## REQUIRED WORK
Report each line of the records below that uses the word "Advanced".

## DATA PROVIDED

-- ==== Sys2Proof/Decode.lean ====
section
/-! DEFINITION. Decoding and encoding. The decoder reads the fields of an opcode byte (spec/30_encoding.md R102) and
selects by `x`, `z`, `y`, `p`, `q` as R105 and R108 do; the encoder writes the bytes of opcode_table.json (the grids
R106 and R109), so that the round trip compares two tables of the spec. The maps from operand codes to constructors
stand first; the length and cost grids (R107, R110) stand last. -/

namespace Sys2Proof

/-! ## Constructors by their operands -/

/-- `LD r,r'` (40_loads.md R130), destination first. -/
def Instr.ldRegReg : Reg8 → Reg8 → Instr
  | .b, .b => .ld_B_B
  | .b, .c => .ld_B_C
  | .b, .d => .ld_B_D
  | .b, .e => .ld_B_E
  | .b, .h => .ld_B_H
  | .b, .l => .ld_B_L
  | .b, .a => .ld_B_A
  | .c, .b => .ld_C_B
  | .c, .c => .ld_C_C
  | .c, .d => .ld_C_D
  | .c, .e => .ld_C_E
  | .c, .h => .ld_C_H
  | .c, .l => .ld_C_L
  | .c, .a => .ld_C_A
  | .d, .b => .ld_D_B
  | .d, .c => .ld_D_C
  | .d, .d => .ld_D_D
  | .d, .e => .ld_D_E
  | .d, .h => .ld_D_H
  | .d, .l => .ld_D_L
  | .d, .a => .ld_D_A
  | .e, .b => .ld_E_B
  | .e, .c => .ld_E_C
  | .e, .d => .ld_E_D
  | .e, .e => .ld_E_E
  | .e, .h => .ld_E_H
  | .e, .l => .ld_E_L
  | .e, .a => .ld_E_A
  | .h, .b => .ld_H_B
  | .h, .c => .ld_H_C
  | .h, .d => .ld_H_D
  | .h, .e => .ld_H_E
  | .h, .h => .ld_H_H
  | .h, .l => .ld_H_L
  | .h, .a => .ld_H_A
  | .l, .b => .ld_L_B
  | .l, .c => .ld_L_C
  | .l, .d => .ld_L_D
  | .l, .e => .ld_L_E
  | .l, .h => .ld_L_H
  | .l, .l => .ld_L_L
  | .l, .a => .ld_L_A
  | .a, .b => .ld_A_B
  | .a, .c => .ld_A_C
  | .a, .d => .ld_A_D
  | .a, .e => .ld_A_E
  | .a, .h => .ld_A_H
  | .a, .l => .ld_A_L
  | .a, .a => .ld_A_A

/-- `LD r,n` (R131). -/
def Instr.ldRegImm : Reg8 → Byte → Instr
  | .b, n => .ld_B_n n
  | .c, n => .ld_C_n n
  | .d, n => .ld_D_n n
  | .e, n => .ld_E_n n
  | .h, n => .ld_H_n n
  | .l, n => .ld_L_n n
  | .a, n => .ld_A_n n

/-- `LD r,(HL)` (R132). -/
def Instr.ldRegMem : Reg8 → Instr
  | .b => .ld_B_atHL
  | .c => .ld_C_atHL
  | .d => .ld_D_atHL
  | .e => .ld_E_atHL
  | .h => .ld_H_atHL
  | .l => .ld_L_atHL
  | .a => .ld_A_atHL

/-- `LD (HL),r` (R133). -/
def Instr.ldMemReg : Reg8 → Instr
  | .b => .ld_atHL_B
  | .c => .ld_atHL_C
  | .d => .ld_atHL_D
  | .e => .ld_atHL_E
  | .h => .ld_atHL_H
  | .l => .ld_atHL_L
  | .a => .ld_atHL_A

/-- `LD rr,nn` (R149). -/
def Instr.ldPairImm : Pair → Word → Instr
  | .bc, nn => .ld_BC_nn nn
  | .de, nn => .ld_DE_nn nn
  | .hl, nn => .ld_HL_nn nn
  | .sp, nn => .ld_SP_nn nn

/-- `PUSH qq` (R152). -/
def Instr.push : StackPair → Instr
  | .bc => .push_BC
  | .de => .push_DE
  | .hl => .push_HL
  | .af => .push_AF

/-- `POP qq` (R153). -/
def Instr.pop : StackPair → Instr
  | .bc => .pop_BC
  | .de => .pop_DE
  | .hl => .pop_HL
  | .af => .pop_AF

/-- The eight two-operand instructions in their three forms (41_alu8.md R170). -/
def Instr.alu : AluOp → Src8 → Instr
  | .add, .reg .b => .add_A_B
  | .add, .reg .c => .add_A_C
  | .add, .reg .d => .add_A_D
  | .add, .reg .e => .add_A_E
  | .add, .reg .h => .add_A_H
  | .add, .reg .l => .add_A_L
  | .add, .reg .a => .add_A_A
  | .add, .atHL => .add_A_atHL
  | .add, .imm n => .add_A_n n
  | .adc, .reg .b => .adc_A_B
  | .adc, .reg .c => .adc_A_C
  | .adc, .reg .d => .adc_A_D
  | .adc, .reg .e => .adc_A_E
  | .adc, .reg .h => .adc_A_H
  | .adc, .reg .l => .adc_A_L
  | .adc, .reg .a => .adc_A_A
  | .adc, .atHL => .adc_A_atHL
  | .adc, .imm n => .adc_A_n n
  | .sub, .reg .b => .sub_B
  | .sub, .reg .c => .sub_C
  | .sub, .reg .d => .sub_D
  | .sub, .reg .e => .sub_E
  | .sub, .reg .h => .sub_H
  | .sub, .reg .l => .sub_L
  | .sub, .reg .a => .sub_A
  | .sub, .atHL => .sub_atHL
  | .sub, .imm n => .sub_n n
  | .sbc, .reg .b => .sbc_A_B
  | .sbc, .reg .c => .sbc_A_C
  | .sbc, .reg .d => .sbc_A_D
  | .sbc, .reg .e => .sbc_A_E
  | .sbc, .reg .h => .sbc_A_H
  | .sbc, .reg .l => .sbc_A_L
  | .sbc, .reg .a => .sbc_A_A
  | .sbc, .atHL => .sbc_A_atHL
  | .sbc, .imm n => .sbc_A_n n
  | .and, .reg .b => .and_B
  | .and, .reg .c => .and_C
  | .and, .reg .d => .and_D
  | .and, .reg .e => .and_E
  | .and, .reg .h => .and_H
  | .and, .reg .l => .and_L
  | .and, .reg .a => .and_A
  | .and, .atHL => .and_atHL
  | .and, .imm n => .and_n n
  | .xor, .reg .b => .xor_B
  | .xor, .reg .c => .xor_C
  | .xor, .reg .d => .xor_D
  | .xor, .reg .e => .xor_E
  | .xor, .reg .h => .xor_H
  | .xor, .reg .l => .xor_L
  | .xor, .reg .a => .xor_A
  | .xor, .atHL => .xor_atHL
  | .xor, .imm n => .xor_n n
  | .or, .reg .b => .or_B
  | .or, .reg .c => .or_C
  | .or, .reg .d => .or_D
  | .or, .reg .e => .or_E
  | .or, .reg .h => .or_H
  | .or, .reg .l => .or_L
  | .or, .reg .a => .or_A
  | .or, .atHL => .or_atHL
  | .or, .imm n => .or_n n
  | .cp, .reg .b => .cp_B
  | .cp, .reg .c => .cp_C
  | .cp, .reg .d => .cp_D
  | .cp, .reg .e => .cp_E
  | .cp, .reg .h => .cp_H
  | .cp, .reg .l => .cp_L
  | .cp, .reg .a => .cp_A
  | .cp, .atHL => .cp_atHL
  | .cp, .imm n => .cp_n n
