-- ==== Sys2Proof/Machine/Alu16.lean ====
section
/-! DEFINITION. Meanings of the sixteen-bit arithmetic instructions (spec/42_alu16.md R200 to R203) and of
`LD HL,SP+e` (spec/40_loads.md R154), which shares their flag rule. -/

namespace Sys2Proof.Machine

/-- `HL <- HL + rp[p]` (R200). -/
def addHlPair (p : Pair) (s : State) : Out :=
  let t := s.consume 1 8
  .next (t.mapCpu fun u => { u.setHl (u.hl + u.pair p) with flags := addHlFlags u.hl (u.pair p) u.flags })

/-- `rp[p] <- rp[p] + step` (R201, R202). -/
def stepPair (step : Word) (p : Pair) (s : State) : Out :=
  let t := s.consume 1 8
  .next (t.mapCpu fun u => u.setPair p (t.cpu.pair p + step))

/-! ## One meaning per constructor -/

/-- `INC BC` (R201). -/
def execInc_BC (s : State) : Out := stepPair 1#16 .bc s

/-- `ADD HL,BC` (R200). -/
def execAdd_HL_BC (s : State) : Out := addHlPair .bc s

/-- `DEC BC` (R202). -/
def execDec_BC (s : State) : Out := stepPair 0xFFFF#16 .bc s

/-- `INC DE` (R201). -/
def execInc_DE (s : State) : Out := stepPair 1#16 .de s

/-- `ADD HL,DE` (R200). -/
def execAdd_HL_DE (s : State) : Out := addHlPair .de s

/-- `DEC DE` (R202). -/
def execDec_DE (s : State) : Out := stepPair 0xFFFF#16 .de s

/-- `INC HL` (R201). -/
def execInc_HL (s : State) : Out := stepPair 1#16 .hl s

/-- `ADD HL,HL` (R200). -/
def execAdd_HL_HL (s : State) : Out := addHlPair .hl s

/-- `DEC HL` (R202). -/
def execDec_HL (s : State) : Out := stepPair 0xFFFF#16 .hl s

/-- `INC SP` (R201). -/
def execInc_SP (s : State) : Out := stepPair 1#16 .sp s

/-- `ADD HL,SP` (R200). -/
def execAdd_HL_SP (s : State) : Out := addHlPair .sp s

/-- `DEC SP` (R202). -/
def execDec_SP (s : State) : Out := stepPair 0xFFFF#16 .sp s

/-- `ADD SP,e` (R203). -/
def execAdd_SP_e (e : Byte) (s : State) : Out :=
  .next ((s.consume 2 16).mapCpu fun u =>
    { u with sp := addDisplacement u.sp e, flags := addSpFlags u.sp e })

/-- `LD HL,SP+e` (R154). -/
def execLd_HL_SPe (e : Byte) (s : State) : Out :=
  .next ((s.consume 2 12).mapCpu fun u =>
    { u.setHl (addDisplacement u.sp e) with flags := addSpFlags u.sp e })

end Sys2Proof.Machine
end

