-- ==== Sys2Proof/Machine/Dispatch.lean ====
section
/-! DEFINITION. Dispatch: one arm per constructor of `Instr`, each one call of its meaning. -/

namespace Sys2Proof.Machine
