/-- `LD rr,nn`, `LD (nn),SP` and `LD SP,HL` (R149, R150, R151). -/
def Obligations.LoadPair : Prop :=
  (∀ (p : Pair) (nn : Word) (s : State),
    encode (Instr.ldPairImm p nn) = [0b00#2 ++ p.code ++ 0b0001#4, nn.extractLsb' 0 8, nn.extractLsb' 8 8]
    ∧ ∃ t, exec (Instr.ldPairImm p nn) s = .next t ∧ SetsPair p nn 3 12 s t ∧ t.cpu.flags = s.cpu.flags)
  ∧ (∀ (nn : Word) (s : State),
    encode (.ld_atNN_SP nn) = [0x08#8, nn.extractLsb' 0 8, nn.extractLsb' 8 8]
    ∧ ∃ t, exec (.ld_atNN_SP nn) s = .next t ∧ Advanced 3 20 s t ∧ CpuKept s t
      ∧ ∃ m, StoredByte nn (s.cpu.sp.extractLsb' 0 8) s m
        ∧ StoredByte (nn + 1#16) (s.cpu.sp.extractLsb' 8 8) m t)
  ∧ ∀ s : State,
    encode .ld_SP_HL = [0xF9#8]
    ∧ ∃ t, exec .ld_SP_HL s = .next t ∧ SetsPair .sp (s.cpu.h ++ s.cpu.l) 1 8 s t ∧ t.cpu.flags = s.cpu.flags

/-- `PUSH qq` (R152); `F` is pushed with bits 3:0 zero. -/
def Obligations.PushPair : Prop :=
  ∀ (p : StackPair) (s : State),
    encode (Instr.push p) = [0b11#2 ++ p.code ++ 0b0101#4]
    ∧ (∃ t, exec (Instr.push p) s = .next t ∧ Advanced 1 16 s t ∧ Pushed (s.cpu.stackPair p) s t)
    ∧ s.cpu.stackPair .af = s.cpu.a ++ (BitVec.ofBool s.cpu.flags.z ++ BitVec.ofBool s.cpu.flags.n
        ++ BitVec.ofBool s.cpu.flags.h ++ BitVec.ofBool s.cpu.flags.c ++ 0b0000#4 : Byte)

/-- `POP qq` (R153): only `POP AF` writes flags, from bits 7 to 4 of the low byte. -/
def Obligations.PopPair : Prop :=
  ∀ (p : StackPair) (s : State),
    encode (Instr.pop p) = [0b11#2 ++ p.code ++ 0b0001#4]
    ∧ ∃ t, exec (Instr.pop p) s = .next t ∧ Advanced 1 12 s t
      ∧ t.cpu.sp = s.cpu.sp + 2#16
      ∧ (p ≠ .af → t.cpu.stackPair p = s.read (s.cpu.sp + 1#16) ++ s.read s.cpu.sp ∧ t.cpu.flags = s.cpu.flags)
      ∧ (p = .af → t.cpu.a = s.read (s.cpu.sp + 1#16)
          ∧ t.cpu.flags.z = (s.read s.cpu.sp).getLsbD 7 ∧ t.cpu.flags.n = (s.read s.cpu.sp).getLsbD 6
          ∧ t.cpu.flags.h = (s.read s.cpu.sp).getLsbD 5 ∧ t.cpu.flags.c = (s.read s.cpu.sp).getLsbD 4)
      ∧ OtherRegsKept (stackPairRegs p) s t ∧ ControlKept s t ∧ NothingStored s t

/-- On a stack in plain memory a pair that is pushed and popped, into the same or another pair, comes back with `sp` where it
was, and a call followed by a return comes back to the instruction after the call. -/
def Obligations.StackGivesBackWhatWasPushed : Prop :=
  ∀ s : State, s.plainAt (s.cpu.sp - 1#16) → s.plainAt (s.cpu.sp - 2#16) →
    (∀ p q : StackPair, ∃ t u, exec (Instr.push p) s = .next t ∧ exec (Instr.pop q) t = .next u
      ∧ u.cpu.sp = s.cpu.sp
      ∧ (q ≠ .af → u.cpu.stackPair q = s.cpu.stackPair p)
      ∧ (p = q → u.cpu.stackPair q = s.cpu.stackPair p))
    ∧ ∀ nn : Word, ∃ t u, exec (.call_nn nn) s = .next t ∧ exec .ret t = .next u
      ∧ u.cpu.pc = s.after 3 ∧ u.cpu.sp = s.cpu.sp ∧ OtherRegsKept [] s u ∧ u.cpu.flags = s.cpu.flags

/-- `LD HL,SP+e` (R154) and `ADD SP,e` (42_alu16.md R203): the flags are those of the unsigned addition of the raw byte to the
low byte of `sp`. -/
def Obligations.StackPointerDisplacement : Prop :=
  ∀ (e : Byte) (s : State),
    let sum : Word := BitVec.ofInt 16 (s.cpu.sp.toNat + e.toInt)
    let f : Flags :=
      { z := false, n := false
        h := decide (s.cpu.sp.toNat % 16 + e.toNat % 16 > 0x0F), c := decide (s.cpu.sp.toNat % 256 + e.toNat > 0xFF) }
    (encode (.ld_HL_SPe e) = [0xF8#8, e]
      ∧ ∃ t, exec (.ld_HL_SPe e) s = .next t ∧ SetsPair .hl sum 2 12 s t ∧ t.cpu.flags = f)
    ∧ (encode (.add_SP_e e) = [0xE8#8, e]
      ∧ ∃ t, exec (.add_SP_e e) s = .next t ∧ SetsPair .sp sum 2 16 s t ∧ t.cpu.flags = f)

## ANSWER FOR THIS EXERCISE
    ∧ ∃ t, exec (.ld_atNN_SP nn) s = .next t ∧ Advanced 3 20 s t ∧ CpuKept s t
    ∧ (∃ t, exec (Instr.push p) s = .next t ∧ Advanced 1 16 s t ∧ Pushed (s.cpu.stackPair p) s t)
    ∧ ∃ t, exec (Instr.pop p) s = .next t ∧ Advanced 1 12 s t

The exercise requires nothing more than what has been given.